● Material for this task
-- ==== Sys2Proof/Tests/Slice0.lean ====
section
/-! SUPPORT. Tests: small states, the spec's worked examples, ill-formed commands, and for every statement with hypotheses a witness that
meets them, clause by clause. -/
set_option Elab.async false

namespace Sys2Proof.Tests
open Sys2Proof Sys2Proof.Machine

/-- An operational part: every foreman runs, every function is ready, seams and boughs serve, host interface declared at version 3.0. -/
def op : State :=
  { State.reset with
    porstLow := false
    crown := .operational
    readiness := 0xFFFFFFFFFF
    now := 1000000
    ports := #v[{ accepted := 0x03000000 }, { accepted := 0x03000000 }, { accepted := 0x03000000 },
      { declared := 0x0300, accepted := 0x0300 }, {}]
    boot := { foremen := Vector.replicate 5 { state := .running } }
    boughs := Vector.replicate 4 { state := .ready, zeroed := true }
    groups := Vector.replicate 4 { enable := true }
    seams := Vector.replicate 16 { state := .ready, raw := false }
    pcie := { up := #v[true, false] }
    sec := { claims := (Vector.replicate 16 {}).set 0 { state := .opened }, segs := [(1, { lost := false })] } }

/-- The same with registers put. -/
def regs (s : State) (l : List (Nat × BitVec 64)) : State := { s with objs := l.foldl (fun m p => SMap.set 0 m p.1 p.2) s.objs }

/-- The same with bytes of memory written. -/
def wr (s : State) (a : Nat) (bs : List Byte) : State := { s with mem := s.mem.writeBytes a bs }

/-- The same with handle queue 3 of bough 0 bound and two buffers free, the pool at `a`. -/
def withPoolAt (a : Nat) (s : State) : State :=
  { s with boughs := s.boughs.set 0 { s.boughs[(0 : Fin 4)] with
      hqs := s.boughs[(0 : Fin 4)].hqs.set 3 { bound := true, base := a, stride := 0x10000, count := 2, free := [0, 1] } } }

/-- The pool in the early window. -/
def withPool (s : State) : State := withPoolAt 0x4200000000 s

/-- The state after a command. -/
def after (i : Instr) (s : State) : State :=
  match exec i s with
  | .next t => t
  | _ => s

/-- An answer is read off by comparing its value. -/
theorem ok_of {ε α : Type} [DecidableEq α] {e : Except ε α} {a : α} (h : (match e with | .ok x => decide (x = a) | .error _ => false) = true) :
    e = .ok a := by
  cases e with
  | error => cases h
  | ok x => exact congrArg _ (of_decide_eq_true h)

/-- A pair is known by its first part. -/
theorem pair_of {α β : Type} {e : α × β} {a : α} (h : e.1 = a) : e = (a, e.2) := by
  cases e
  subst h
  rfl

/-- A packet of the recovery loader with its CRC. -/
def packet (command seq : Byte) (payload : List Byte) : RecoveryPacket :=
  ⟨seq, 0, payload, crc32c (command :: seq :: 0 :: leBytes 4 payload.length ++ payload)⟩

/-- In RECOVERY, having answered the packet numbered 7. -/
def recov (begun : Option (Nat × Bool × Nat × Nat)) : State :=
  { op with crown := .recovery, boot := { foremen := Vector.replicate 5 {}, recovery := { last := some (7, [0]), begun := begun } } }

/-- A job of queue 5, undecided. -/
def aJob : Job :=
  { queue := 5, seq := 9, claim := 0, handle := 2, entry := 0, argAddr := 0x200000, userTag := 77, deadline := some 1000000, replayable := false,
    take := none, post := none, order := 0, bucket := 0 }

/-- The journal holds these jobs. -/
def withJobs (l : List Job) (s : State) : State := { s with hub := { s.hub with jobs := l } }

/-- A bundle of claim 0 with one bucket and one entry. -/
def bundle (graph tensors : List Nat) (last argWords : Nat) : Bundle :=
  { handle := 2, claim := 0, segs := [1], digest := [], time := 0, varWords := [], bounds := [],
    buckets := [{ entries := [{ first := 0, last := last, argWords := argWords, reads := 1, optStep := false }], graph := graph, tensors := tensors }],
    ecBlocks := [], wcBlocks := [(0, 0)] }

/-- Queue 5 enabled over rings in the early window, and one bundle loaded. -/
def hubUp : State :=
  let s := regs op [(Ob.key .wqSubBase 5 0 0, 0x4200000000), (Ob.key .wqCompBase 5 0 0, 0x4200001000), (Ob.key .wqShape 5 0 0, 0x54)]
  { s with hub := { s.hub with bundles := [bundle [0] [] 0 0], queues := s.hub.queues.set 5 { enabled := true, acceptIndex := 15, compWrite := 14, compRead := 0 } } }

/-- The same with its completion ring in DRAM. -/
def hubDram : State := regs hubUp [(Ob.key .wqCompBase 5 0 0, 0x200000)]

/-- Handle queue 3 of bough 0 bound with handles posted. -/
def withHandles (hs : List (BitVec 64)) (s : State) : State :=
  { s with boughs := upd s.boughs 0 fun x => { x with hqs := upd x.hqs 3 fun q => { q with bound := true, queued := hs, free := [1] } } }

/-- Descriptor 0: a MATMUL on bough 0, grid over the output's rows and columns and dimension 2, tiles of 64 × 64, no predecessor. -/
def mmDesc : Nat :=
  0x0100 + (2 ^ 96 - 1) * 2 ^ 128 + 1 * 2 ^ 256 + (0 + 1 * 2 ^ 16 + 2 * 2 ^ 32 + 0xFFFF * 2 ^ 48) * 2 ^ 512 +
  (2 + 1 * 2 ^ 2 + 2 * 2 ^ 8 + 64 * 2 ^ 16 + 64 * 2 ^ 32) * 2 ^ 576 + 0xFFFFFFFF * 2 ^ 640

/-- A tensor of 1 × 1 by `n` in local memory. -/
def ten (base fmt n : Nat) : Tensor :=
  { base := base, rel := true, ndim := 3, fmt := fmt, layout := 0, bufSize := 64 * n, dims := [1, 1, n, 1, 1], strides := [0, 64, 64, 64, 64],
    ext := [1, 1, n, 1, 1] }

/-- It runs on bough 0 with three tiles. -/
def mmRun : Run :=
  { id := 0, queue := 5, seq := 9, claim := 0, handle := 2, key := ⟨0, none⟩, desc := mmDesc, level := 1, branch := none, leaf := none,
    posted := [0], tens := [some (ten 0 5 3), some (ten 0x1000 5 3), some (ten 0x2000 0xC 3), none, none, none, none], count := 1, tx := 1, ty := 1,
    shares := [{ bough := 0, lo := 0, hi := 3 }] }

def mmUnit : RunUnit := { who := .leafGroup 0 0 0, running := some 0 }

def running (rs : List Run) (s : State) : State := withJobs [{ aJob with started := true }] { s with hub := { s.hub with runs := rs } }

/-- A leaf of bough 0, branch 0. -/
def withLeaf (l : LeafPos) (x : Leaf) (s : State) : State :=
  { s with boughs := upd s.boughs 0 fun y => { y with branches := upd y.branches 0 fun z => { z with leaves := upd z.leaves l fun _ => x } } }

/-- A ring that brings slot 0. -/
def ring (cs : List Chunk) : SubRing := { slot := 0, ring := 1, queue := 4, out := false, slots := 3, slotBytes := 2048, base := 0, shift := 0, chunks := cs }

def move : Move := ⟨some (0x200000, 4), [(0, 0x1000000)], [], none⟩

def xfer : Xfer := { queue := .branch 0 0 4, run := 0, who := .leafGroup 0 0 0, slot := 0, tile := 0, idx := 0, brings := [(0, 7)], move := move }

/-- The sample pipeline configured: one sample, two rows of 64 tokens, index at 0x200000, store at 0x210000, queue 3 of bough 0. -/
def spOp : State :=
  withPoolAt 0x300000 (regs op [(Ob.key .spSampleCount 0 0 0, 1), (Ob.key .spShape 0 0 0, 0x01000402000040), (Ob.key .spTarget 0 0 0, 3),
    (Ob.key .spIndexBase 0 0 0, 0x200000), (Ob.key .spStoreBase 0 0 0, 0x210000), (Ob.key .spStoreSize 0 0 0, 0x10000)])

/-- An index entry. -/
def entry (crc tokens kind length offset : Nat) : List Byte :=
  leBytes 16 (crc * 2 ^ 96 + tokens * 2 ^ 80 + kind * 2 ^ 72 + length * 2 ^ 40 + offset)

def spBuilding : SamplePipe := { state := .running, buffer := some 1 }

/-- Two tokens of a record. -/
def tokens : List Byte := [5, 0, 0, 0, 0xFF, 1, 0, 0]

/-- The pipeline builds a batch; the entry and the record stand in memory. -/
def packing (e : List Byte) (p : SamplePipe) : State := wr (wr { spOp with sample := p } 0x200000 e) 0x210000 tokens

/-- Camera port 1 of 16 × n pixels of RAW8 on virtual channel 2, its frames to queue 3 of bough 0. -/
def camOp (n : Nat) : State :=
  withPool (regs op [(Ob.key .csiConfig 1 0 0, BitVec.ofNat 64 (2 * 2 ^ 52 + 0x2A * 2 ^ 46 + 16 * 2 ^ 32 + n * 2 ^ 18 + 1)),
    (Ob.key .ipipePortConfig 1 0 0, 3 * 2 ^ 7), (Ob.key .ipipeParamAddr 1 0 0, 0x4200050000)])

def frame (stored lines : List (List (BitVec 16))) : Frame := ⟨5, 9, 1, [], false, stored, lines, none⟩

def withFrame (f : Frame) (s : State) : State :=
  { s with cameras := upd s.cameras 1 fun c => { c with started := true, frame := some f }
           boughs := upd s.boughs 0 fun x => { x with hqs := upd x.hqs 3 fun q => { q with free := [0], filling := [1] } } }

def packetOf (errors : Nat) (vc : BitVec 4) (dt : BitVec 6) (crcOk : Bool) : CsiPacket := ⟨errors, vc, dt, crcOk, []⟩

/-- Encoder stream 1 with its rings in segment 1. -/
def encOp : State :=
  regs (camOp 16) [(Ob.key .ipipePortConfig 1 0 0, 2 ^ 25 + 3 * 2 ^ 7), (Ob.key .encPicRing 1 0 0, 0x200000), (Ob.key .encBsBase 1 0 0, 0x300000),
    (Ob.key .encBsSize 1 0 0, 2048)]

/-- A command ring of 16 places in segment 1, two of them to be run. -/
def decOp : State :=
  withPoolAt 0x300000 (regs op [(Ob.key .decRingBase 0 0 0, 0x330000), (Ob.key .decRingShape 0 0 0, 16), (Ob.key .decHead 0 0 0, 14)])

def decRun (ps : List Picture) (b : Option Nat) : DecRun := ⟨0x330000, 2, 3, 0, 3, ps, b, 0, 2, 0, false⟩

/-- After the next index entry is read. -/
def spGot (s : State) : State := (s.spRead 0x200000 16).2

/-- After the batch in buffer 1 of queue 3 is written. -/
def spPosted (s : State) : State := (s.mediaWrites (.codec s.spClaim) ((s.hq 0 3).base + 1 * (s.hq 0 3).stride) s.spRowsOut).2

...

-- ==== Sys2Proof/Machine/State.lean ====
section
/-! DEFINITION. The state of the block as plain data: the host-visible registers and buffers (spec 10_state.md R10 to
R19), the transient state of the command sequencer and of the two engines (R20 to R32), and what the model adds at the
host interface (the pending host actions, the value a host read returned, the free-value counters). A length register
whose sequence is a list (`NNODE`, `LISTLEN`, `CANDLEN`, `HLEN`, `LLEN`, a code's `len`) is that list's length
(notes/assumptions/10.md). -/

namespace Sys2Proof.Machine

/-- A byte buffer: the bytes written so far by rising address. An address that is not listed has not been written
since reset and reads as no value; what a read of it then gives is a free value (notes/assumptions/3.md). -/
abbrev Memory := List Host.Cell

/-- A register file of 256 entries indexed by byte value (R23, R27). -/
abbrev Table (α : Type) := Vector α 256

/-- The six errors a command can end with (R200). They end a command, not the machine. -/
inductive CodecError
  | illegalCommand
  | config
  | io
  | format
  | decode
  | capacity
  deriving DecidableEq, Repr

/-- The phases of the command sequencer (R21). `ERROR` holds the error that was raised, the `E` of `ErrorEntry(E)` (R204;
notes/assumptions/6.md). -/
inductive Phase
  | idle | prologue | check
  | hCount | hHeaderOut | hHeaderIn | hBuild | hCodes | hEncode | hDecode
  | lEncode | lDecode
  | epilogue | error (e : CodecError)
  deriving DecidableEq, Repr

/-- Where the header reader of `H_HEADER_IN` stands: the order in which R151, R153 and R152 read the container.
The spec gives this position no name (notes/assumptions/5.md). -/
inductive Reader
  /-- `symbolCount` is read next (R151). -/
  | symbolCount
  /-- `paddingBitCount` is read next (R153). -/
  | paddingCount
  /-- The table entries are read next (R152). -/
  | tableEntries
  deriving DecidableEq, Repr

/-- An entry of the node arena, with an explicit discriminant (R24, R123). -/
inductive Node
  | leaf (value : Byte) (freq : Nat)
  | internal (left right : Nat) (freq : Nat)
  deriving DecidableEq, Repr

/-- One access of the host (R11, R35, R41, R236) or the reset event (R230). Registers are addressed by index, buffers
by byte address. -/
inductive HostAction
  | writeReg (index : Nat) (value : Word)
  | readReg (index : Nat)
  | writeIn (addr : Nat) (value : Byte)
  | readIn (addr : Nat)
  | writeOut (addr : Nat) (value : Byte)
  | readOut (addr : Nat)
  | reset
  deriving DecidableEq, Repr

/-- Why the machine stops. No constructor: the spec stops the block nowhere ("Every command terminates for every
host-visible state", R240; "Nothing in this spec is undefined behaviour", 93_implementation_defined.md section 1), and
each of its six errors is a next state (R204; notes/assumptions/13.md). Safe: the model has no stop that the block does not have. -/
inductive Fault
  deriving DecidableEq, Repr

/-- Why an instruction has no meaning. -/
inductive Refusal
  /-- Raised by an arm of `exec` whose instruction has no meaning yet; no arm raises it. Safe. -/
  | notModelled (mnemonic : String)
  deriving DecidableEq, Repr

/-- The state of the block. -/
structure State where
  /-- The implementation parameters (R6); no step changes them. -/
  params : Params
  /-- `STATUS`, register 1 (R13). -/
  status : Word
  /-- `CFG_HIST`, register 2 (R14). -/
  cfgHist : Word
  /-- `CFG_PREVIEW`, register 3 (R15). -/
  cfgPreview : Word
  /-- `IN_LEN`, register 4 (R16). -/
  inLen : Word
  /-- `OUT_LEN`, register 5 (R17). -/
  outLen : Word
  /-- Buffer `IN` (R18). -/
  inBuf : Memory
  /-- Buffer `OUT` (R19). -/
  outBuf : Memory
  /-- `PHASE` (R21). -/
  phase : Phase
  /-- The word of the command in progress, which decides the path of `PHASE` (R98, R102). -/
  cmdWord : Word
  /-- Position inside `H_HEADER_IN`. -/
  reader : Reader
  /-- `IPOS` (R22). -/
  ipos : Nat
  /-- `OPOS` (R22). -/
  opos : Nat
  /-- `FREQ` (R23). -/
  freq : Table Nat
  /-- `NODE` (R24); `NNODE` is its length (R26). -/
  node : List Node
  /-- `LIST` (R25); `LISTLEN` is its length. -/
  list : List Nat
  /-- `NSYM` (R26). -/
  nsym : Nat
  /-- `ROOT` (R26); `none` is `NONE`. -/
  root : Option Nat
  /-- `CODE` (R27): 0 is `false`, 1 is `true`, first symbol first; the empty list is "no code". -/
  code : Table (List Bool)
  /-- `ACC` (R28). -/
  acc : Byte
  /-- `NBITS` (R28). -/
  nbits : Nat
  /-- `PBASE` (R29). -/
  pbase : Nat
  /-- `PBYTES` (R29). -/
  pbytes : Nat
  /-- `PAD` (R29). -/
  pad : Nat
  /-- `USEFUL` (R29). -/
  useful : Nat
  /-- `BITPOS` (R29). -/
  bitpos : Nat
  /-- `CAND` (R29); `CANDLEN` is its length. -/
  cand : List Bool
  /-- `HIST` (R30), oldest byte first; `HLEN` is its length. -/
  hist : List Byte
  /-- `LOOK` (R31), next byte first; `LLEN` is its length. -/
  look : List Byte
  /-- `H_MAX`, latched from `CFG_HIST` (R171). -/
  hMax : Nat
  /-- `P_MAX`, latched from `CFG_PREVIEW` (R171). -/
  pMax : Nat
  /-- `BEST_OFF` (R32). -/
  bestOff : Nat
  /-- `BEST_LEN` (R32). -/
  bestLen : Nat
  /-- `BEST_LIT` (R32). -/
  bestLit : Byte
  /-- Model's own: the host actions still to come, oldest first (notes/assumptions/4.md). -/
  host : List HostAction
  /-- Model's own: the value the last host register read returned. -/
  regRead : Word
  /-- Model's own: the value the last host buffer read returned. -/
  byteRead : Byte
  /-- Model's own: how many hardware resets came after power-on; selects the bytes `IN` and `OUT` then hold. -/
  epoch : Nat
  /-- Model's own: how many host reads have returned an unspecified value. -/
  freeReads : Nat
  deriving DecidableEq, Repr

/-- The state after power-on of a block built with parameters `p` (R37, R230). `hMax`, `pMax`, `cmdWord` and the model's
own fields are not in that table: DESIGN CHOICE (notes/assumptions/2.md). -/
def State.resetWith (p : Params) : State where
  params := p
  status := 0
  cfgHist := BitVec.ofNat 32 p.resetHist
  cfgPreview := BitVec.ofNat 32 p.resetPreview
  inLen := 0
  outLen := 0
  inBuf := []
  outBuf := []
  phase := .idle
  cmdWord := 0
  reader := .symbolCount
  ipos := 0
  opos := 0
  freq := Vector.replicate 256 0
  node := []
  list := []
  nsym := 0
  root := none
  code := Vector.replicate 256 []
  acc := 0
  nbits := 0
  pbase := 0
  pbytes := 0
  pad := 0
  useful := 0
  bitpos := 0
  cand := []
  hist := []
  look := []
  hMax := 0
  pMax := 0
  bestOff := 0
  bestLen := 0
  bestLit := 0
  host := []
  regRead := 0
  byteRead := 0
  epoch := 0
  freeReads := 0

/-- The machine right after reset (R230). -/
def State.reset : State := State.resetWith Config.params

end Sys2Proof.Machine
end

● What to produce
All lines in the listing above from the line containing "inductive HostAction" to the line containing "inLen : Word", inclusive, should be retyped exactly; no other lines should appear.

● Output for this exercise
inductive HostAction
  | writeReg (index : Nat) (value : Word)
  | readReg (index : Nat)
  | writeIn (addr : Nat) (value : Byte)
  | readIn (addr : Nat)
  | writeOut (addr : Nat) (value : Byte)
  | readOut (addr : Nat)
  | reset
  deriving DecidableEq, Repr

/-- Why the machine stops. No constructor: the spec stops the block nowhere ("Every command terminates for every
host-visible state", R240; "Nothing in this spec is undefined behaviour", 93_implementation_defined.md section 1), and
each of its six errors is a next state (R204; notes/assumptions/13.md). Safe: the model has no stop that the block does not have. -/
inductive Fault
  deriving DecidableEq, Repr

/-- Why an instruction has no meaning. -/
inductive Refusal
  /-- Raised by an arm of `exec` whose instruction has no meaning yet; no arm raises it. Safe. -/
  | notModelled (mnemonic : String)
  deriving DecidableEq, Repr

/-- The state of the block. -/
structure State where
  /-- The implementation parameters (R6); no step changes them. -/
  params : Params
  /-- `STATUS`, register 1 (R13). -/
  status : Word
  /-- `CFG_HIST`, register 2 (R14). -/
  cfgHist : Word
  /-- `CFG_PREVIEW`, register 3 (R15). -/
  cfgPreview : Word
  /-- `IN_LEN`, register 4 (R16). -/
  inLen : Word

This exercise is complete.